As shown in Figure 7, the predicted infection percentage for the adult New York City population using the IFR values from previous models was between 1.5 and 10-fold higher than the actual reports as well as our predictions. The closest IFR values to ours were reported by Modi et al. and the Imperial College model.(11,19) The model of Modi estimated the New York City IRF based upon the difference between reported fatalities during the outbreak versus a similar period of time, and corrected for age distribution of positive cases.(11) No time correction was used to correct the IFR due to the investigators wanting to report a most conservative value. To compare with our predictions, we applied the same time to fatality correction to the Modi IFR that we used in our model. This increased its IFR to 0.88%, similar to the value of 0.90% used in the Imperial College model.(5)
Much lower estimates of the IFR have recently been reported based on serological antibody testing in Santa Clara County in early April of 0.13%–0.2%.(8) A potential explanation for the difference from our estimates is that the actual percentage measuring positive in their study was low, between 2.49% and 4.16%. A recent study that has evaluated available serological testing platforms found that the fraction of false positives can exceed this range.(38) The impact of false positives is likely to be less significant for the New York State study because of the much higher true percentage of the New York City population that is infected. Additional validation of the New York results is from their finding consistently of low infection percentages (∼ 1.0%) in several regions in New York State outside of the New York City metro area which supports a relatively low false positive rate.(15,17,31)

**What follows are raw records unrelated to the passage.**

-- ==== Sys2Proof/Machine/Memory.lean ====
section
/-! DEFINITION. What memory controllers find as they read: corrected and uncorrectable errors, scrubbing, and a memory
island that fails (R422 to R428). -/

namespace Sys2Proof.Machine

def chanNo (n : Nat) : Chan := ⟨n % 128, by omega⟩
def chansOf (k : Kiln) : List Nat := (List.range 8).map fun i => 8 * k.val + i
/-- Uncorrectable reads of a die's channels in its open window. -/
def ueCount (s : State) (k : Kiln) : Nat := (chansOf k).foldl (fun a c => a + mget 0 s.ueWindow c) 0
/-- The channels that recorded them, as MEM_FAILED names them. -/
def ueMask (s : State) (k : Kiln) : Nat :=
  ((List.range 8).filter fun i => mget 0 s.ueWindow (8 * k.val + i) != 0).foldl (fun a i => a + 2 ^ i) 0
/-- The memory island has failed: its kiln die is fenced. -/
def memFail (k : Kiln) (mask : Nat) (s : State) : State :=
  if kilnFenced s k then s else raise (.memory k) 0x28 mask s

/-- A read of the granule that holds an address finds an error, or none. A granule that is already poisoned is reported
to its reader and does nothing else. -/
def memCheck (a : Nat) (ecc : Ecc) (s : State) : State :=
  let g := a / 32 * 32
  let c := chanNo (chanOf (fget s .interleave) g)
  let k := kilnOfChan c
  if !running s || !islandRuns s (.memory k) || isHole s g || poisoned s g then s
  else match ecc with
    | .clean => s
    | .corrected => raise (.channel c) 0x07 g (fcount .eccCorrected 0 32 1 s)
    | .uncorrectable =>
      let s := setPoison g true (fset .lastUe 0 g (fcount .eccUncorrected 0 32 1 s))
      let s := raise (.channel c) 0x08 g { s with ueWindow := mupd 0 s.ueWindow c.val (· + 1) }
      if ueCount s k ≥ 64 then memFail k (ueMask s k) s else s

def execMemRead (addr : BitVec 38) (ecc : Ecc) (s : State) : Out := .next (memCheck addr.toNat ecc s)

/-- Bytes of a channel (192 GiB over 128 channels). -/
def chanBytes : Nat := 0x60000000
/-- The next scrub read of a channel, in ascending channel offset. -/
def execScrubRead (c : Chan) (ecc : Ecc) (s : State) : Out :=
  .next (if !running s || !islandRuns s (.memory (kilnOfChan c)) || kilnFenced s (kilnOfChan c) || fget s .scrubHours = 0 then s
    else
      let o := mget 0 s.scrubAt c.val
      let s := { s with scrubAt := mset 0 s.scrubAt c.val ((o + 32) % chanBytes) }
      memCheck (chanAddr (fget s .interleave) c.val o) ecc s)

/-- A channel has left an accepted request unanswered for 100 µs. -/
def execMemFailed (k : Kiln) (stuck : BitVec 8) (s : State) : Out :=
  .next (if running s && stuck ≠ 0 then memFail k stuck.toNat s else s)

/-- A 1 s window ends and the next begins. -/
def execMemUeWindowEnd (k : Kiln) (s : State) : Out :=
  .next { s with ueWindow := (chansOf k).foldl (fun m c => mset 0 m c 0) s.ueWindow }

end Sys2Proof.Machine
end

Having an accurate value of the true CFR and IFR is vitally important for modeling the total number of fatalities from COVID-19. As shown in Figure 7 the IFR values used in several leading epidemiological models are not compatible with the number of infections in New York City. It has been shown that an increase of IFR from 0.25% to 0.5%, approximately doubled projected fatalities with other factors held constant.(28) Although our approach is less sophisticated than missed case correction it explains the majority of the variation in the countries examined and is consistent with the most reliable random population testing study available. Therefore, it should be valuable for providing at conservative upper CFR and IFR bound for epidemiological models of the COVID-19 pandemic.
Data Availability
The data is available upon reasonable request to the authors.
Acknowledgments
The authors acknowledge invaluable assistance from Julia Rothman in harvesting the time course data used to perform the analysis from multiple sources. Gerard Bossard provided expert review and editing of portions of the manuscript. DLR acknowledges helpful suggestions for the paper from Gail Rothman, John Rothman, Jeff Evelhoch, Gerard Sanacora, Kevin Behar, Marcia Johnson, Barbara Gulanski and Anthony Basile. The authors did not receive support for this work.